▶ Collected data
——
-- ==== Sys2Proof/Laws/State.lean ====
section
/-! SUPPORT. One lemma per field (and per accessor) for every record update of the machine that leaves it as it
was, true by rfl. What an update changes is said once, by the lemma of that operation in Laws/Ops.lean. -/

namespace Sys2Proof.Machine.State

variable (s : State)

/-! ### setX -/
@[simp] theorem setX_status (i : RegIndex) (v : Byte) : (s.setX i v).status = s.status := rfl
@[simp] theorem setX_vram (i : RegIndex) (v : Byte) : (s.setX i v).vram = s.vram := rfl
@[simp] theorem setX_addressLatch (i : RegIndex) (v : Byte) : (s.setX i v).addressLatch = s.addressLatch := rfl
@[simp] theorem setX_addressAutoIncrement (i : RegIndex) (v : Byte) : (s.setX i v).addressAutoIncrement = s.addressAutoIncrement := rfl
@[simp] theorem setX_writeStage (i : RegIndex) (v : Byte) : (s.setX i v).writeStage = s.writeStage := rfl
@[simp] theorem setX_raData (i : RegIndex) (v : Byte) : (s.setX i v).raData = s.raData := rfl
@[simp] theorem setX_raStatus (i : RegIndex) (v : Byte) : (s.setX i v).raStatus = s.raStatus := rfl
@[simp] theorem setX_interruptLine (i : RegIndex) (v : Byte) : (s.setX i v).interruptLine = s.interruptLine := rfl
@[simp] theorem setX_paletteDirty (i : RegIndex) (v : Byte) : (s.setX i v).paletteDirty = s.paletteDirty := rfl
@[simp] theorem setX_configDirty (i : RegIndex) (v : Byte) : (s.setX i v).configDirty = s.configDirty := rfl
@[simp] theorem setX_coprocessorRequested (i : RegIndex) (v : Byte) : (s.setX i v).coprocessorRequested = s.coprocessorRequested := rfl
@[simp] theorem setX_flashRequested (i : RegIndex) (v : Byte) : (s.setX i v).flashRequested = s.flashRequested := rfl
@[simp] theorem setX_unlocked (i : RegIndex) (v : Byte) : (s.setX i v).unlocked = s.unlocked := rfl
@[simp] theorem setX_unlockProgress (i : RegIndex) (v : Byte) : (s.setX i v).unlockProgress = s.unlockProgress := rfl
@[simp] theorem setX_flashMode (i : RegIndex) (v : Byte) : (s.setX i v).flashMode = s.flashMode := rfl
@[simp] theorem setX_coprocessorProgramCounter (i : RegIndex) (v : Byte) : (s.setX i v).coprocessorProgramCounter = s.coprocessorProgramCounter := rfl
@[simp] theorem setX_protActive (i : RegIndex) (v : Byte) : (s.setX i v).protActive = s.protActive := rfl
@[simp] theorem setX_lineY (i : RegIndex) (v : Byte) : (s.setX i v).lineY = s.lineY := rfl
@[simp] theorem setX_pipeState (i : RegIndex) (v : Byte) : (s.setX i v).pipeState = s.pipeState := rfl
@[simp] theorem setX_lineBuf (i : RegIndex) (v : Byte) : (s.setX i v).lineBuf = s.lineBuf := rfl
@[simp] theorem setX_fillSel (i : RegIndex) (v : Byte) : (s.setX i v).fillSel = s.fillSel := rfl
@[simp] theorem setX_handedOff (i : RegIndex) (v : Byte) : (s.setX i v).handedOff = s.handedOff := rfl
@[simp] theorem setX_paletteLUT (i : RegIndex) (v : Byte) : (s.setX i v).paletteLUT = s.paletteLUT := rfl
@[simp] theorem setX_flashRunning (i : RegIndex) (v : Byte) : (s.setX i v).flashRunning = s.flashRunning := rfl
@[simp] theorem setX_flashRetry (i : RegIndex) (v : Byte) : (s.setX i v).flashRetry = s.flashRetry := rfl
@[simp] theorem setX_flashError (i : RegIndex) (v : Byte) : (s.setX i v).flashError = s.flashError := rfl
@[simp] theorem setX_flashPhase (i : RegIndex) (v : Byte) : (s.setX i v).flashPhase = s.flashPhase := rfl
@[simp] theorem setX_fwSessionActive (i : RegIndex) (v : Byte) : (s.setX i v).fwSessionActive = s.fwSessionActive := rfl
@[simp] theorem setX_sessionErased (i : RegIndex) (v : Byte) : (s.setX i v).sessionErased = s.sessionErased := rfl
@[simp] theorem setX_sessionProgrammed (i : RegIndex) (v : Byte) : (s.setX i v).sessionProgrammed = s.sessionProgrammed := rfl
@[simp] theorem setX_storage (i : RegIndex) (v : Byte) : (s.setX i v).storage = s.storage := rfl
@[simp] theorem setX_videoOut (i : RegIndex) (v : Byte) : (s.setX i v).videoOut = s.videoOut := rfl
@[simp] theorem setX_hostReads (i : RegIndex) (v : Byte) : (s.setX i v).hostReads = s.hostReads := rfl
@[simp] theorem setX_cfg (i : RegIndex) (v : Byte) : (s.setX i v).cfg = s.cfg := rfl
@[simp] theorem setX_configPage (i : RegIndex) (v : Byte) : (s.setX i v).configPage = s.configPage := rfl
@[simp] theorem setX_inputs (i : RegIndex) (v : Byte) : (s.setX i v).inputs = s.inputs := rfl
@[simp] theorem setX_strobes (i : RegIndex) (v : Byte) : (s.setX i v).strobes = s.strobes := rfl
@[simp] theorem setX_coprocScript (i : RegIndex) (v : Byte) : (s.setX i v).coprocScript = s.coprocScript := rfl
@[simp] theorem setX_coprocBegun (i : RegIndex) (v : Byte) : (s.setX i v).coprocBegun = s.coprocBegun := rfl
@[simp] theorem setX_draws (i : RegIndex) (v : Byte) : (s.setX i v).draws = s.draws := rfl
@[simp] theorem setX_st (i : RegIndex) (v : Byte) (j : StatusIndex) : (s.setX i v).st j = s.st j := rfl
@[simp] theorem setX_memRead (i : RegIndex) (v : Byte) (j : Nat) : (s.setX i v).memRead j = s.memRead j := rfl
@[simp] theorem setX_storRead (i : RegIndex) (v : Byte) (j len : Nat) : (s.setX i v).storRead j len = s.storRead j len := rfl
——
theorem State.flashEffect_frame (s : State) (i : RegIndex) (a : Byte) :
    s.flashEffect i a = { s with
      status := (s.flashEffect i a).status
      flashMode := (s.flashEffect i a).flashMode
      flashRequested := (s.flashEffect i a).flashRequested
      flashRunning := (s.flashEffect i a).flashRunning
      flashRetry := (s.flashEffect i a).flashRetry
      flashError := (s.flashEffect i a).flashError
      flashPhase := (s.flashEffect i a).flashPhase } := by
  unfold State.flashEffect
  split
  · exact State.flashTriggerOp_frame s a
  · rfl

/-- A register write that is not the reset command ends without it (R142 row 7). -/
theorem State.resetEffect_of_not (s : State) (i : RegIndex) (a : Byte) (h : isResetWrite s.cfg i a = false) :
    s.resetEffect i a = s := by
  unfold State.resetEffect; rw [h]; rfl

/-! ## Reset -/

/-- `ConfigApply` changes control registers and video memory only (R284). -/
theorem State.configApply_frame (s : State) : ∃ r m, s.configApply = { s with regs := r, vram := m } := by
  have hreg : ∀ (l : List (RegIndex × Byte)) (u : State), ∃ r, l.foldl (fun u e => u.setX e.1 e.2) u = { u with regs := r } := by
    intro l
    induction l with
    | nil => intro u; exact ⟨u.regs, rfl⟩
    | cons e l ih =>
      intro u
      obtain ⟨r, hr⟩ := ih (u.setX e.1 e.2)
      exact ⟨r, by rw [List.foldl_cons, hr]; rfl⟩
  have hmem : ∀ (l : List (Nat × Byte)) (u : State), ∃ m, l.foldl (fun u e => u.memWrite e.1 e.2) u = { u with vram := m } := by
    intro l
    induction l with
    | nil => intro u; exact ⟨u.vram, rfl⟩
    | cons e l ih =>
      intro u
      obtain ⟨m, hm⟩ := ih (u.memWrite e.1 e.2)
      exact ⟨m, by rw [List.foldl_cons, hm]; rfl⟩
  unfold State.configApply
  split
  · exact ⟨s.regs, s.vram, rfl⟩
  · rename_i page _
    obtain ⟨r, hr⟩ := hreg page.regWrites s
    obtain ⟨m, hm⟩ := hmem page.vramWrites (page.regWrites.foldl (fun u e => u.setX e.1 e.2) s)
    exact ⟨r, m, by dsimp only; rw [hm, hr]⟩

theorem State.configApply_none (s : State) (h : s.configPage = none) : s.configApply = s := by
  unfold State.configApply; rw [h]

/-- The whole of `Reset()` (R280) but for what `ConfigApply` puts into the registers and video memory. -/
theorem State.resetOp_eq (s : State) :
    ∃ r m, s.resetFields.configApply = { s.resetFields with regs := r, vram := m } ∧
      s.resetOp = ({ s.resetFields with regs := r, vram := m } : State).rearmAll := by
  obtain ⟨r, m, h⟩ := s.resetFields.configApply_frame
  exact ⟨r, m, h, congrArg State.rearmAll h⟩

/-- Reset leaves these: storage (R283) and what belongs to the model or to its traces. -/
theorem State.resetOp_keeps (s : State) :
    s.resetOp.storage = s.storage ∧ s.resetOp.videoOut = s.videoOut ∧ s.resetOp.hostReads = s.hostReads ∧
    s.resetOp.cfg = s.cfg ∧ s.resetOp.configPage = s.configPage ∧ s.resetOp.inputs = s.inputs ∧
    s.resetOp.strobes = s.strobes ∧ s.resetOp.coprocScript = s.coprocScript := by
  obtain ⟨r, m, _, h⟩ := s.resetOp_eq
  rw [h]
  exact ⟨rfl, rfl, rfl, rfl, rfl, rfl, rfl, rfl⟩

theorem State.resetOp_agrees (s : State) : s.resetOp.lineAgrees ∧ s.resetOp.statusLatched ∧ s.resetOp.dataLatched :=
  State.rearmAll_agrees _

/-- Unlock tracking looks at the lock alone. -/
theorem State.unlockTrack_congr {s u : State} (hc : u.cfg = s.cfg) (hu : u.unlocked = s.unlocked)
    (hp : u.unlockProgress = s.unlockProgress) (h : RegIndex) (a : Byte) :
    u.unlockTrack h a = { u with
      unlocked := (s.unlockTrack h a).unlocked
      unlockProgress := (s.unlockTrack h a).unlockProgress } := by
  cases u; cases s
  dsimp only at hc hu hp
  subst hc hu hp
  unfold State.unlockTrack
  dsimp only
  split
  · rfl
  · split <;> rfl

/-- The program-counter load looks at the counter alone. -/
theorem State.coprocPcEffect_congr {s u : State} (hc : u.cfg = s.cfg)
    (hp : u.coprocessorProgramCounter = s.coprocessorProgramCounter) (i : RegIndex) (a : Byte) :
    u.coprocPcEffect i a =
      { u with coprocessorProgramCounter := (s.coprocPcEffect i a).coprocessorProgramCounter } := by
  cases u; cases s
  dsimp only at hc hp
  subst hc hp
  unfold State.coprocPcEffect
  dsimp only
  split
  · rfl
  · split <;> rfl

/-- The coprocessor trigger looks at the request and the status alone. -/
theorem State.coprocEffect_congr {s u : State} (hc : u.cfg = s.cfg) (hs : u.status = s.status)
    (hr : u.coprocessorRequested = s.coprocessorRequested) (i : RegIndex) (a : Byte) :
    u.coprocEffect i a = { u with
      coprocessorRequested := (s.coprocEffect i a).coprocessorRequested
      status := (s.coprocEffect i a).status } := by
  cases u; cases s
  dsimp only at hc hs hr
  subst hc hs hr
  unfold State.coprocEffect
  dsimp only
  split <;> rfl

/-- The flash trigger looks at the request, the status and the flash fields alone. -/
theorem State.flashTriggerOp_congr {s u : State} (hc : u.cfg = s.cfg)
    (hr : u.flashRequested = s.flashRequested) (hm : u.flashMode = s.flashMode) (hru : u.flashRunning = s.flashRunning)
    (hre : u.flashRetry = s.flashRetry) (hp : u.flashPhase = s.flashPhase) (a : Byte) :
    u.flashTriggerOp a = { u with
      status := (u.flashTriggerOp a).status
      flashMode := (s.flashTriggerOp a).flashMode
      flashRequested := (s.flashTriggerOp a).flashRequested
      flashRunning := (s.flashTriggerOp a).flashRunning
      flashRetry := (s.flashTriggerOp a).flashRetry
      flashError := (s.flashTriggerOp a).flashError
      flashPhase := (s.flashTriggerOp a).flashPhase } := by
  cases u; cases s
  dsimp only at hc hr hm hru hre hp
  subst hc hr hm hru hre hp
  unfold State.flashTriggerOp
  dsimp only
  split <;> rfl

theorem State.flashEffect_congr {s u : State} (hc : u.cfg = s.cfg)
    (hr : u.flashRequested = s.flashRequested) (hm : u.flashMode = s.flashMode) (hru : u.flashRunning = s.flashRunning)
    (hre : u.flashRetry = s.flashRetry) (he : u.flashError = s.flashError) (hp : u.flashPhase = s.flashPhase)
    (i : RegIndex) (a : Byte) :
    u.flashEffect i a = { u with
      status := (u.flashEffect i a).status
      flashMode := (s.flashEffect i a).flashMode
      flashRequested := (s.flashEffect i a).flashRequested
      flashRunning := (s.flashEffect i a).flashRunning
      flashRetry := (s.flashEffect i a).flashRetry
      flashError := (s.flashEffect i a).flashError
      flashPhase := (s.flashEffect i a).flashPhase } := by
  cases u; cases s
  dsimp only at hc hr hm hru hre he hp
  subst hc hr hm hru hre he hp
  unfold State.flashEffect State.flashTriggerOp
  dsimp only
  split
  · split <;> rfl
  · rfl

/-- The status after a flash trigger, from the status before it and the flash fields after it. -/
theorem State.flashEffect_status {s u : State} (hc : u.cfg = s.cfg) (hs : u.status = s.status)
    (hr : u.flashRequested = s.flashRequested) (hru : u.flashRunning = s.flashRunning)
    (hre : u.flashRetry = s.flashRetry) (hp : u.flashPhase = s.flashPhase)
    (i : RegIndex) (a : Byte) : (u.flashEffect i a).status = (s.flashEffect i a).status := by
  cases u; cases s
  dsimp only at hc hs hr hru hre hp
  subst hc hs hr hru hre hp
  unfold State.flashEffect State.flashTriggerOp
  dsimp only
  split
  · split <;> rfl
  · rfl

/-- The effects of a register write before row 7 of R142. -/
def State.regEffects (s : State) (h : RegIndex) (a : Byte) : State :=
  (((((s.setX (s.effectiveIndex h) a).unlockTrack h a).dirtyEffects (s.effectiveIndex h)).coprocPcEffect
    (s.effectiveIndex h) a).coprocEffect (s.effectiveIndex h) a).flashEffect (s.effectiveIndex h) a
——
▶ What you are asked to do
State the number of lines above that hold the string "List", with nothing added.

▶ Solution below
4